Work task: Scan the records below, and wherever a line has the word "ofVal", pull it out.
┌─ The data
-- ==== Sys2Proof/Machine/Ops.lean ====
section
/-! DEFINITION. The named operations over the state's tables: cores, contexts, groups, teams, virtual devices, registers
and predicates. Every read and write of a register goes through here. -/

namespace Sys2Proof.Machine

/-! ## Tables of the package -/

/-- A core (01 R8). -/
def State.core (s : State) (c : Nat) : Core := Tbl.get default s.cores c

/-- The state with a core replaced. -/
def State.setCore (s : State) (c : Nat) (v : Core) : State := { s with cores := Tbl.set s.cores c v }

/-- The state with a core changed. -/
def State.modCore (s : State) (c : Nat) (f : Core → Core) : State := s.setCore c (f (s.core c))

/-- A thread context. -/
def State.thread (s : State) (c x : Nat) : Thread := Tbl.get default (s.core c).ctxs x

/-- The state with a context replaced. -/
def State.setThread (s : State) (c x : Nat) (t : Thread) : State :=
  s.modCore c fun k => { k with ctxs := Tbl.set k.ctxs x t }

/-- The state with a context changed. -/
def State.modThread (s : State) (c x : Nat) (f : Thread → Thread) : State :=
  s.setThread c x (f (s.thread c x))

/-- A group, by its uniform set. -/
def State.group (s : State) (c g : Nat) : Group := Tbl.get default (s.core c).groups g

/-- The state with a group replaced. -/
def State.setGroup (s : State) (c g : Nat) (v : Group) : State :=
  s.modCore c fun k => { k with groups := Tbl.set k.groups g v }

/-- The state with a group changed. -/
def State.modGroup (s : State) (c g : Nat) (f : Group → Group) : State :=
  s.setGroup c g (f (s.group c g))

/-- A resident team. -/
def State.team (s : State) (c t : Nat) : Team := Tbl.get default (s.core c).teams t

/-- The state with a team changed. -/
def State.modTeam (s : State) (c t : Nat) (f : Team → Team) : State :=
  s.modCore c fun k => { k with teams := Tbl.set k.teams t (f (Tbl.get default k.teams t)) }

/-- A virtual device with nothing written to its registers; the least legal quotas and log size (log 5). -/
def Vf.blank : Vf := { (default : Vf) with tlbq := 1, walkq := 1, dlogK := 6 }

/-- A virtual device. -/
def State.vf (s : State) (v : Nat) : Vf := Tbl.get Vf.blank s.vfs v

/-- The state with a virtual device changed. -/
def State.modVf (s : State) (v : Nat) (f : Vf → Vf) : State :=
  { s with vfs := Tbl.set s.vfs v (f (s.vf v)) }

/-- A partition with nothing written: S = 1 MiB (log 5). -/
def Part.blank : Part := { (default : Part) with s := 1 }

/-- A partition. -/
def State.part (s : State) (p : Nat) : Part := Tbl.get Part.blank s.parts p

/-- The state with a partition changed. -/
def State.modPart (s : State) (p : Nat) (f : Part → Part) : State :=
  { s with parts := Tbl.set s.parts p (f (s.part p)) }

/-- The partition of an octant (19 R388). -/
def State.partOfOctant (s : State) (o : Nat) : Option Nat := Tbl.get none s.octmap o

/-- The partition of a core. -/
def State.partOf (s : State) (c : Nat) : Option Nat := s.partOfOctant (c / 8)

/-- A window. -/
def State.window (s : State) (w : Nat) : Window :=
  Tbl.get ⟨.closed, 0, 0, 0, 0, 0, [], 0⟩ s.windows w

/-- The state with a window changed. -/
def State.modWindow (s : State) (w : Nat) (f : Window → Window) : State :=
  { s with windows := Tbl.set s.windows w (f (s.window w)) }

/-- An Ethernet port. -/
def State.port (s : State) (p : Nat) : Port := Tbl.get default s.ports p

/-- The state with a port changed. -/
def State.modPort (s : State) (p : Nat) (f : Port → Port) : State :=
  { s with ports := Tbl.set s.ports p (f (s.port p)) }

/-- A router port with the least legal weights and LOWMAX (log 5). -/
def Router.blank : Router := { (default : Router) with weights := 0x0101010101010101#64, lowMax := 256 }

/-- A router port. -/
def State.router (s : State) (p : Nat) : Router := Tbl.get Router.blank s.routers p

/-- The state with a router port changed. -/
def State.modRouter (s : State) (p : Nat) (f : Router → Router) : State :=
  { s with routers := Tbl.set s.routers p (f (s.router p)) }

/-- A registered kernel of a VF; handle 0 is never registered (13 R308). -/
def State.kernel (s : State) (v h : Nat) : Kernel := Tbl.get default (s.vf v).kernels h

/-! ## Threads and groups -/

/-- A free thread's budget is 16 (01 R9); a bound thread has its group's. -/
def State.budget (s : State) (c : Nat) (t : Thread) : Nat :=
  match t.group with
  | some g => (s.group c g.1).budget
  | none => 16

/-- The picker half of a context (01 R8). -/
def halfOf (x : Nat) : Nat := x % 2

/-- The decision count of a picker (01 R34). -/
def Core.count (k : Core) (half : Nat) : Nat := if half = 0 then k.d0 else k.d1

/-- The age stamp of a thread that becomes ready now (01 R34): this cycle's decisions are made, since the picks come first in a
cycle; `yield` is the hint of 08 R176. -/
def State.stampAt (s : State) (c x : Nat) (yield : Bool) : Nat :=
  (s.core c).count (halfOf x) + if yield then 64 else 0

/-- The thread becomes ready with a stamp of now; one issued with the yield hint takes that hint's stamp, also after a wait. -/
def State.ready (s : State) (c x : Nat) (yield : Bool := false) : State :=
  s.modThread c x fun t => { t with st := .ready, stamp := s.stampAt c x (yield || t.yld) }

/-- The thread becomes ready with a wait that it goes back to when it is next picked (01 R40). -/
def State.holdReady (s : State) (c x : Nat) (w : Option Wait) : State :=
  (s.modThread c x fun t => { t with kept := w }).ready c x

/-- The thread waits. -/
def State.waits (s : State) (c x : Nat) (w : Wait) : State :=
  s.modThread c x fun t => { t with st := .waiting w }

/-- The thread stands at a PC with nothing kept of an instruction before it. -/
def Thread.moveTo (t : Thread) (pc : Word) : Thread := { t with pc := pc, snap := none, read := [], readDenied := none }

/-- A thread completes its instruction: its next PC, ready. -/
def State.goesOn (s : State) (c x : Nat) (pc : Word) (yield : Bool := false) : State :=
  (s.modThread c x fun t => t.moveTo pc).ready c x yield

/-! ## Register words (02 R63 to R67) -/

/-- A register word at admission: zero and FULL (02 R66). -/
def RegWord.zero : RegWord := ⟨0, .full, false, none⟩

/-- A FULL word with a value. -/
def RegWord.ofVal (v : Word) : RegWord := ⟨v, .full, false, none⟩

/-- The words of a thread's lane registers. -/
def Thread.reg (t : Thread) (n : Nat) : RegWord := Tbl.get RegWord.zero t.regs n

/-- The thread with a register word replaced. -/
def Thread.setReg (t : Thread) (n : Nat) (w : RegWord) : Thread :=
  { t with regs := Tbl.set t.regs n w }

/-- The words of a group's uniform registers. -/
def Group.sreg (g : Group) (n : Nat) : RegWord := Tbl.get RegWord.zero g.sregs n

/-- A predicate of a thread; p0 reads true (01 R7). -/
def Thread.pred (t : Thread) (n : Nat) : Bool := n == 0 || t.preds.getLsbD n

/-- A predicate is EMPTY; p0 never is (02 R66). -/
def Thread.predEmpty (t : Thread) (n : Nat) : Bool := n != 0 && t.pempty.getLsbD n

/-- Bit `n` of a mask set to a value. -/
def setBit16 (m : BitVec 16) (n : Nat) (b : Bool) : BitVec 16 :=
  if b then m ||| BitVec.twoPow 16 n else m &&& ~~~ BitVec.twoPow 16 n

/-- The thread with a predicate written and FULL; a write to p0 is discarded (08 R187). -/
def Thread.setPred (t : Thread) (n : Nat) (b : Bool) : Thread :=
  if n = 0 then t
  else { t with preds := setBit16 t.preds n b, pempty := setBit16 t.pempty n false }

/-- The thread with a predicate EMPTY. -/
def Thread.emptyPred (t : Thread) (n : Nat) : Thread :=
  if n = 0 then t else { t with pempty := setBit16 t.pempty n true }

/-- A word with the value that a replay keeps for it (10 R248): that of the word as it was FULL at the park. -/
def RegWord.keep (w : RegWord) (old : RegWord) : RegWord := if old.st = .full then { w with val := old.val } else w

/-- A register word that an operand names: a lane register of the thread, or a uniform register of its group, with the value that a
replay of the instruction keeps. A predicate has no word. -/
def State.word (s : State) (c : Nat) (t : Thread) : WRef → RegWord
  | .g n =>
    match t.snap with
    | some k => (t.reg n).keep (Tbl.get RegWord.zero k.regs n)
    | none => t.reg n
  | .s n =>
    match t.group, t.snap with
    | some g, some k => ((s.group c g.1).sreg n).keep (Tbl.get RegWord.zero k.sregs n)
    | some g, none => (s.group c g.1).sreg n
    | none, _ => RegWord.zero
  | .p _ => RegWord.zero

/-- A latch holds one of n registers or bytes from a place on. -/
def Latch.holds (l : Latch) (lo n : Nat) : Bool := lo < l.operand + l.len && l.operand < lo + n

/-- A write to a register of a group that latch A holds releases it (04 R115). -/
def State.releaseA (s : State) (c n : Nat) (group : Option (Nat × Nat)) : State :=
  match group with
  | none => s
  | some g => s.modCore c fun k => { k with latchA := k.latchA.filter fun l => !(l.gset == g.1 && l.holds n 1) }

/-- The state with a register word or predicate of a context replaced; a value for a thread that has exited is discarded
(02 R68). -/
def State.setWord (s : State) (c x : Nat) (r : WRef) (w : RegWord) : State :=
  if (s.thread c x).st = .none then s
  else
  match r with
  | .g n => (s.modThread c x fun t => t.setReg n w).releaseA c n (s.thread c x).group
  | .s n =>
    match (s.thread c x).group with
    | some g => s.modGroup c g.1 fun k => { k with sregs := Tbl.set k.sregs n w }
    | none => s
  | .p n => s.modThread c x fun t => t.setPred n (w.val.getLsbD 0)

/-- The value of a reference as an instruction writes it. -/
def State.writeWord (s : State) (c x : Nat) (r : WRef) (v : Word) : State :=
  s.setWord c x r (RegWord.ofVal v)

/-- A reference is EMPTY. -/
def State.isEmpty (s : State) (c : Nat) (t : Thread) (r : WRef) : Bool :=
  match r with
  | .p n => t.predEmpty n
  | _ => (s.word c t r).st == .empty

/-- A reference is FULL. -/
def State.isFull (s : State) (c : Nat) (t : Thread) (r : WRef) : Bool :=
  match r with
  | .p n => !t.predEmpty n
  | _ => (s.word c t r).st == .full

/-- A word made EMPTY; its value stays until the producer writes it. -/
def State.emptyWord (s : State) (c x : Nat) (r : WRef) : State :=
  match r with
  | .p n => s.modThread c x fun t => t.emptyPred n
  | _ => s.setWord c x r { s.word c (s.thread c x) r with st := .empty, token := none }

/-- A word LOCKED by one more queued read (02 R67). -/
def lockState : WState → WState
  | .locked n => .locked (n + 1)
  | _ => .locked 1

/-- A word released by one queued read. -/
def unlockState : WState → WState
  | .locked (n + 2) => .locked (n + 1)
  | .locked _ => .full
  | w => w

/-- The state with a lane register's word state changed. -/
def State.modRegSt (s : State) (c x n : Nat) (f : WState → WState) : State :=
  if (s.thread c x).st = .none then s
  else s.modThread c x fun t => t.setReg n { t.reg n with st := f (t.reg n).st }

/-- Every word a thread owns is FULL, and every predicate (02 R68). -/
def State.allFull (s : State) (c : Nat) (t : Thread) (preds : Bool) : Bool :=
  (List.range (s.budget c t)).all (fun n => (t.reg n).st == .full) &&
    (!preds || t.pempty == 0)

/-! ## Fresh numbers -/

/-- The number of the cycle as the free choices see it (log 1). -/
def State.ticked (s : State) : State := { s with tick := s.tick + 1 }

end Sys2Proof.Machine
end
└─
Solution to this task:
def RegWord.ofVal (v : Word) : RegWord := ⟨v, .full, false, none⟩
  s.setWord c x r (RegWord.ofVal v)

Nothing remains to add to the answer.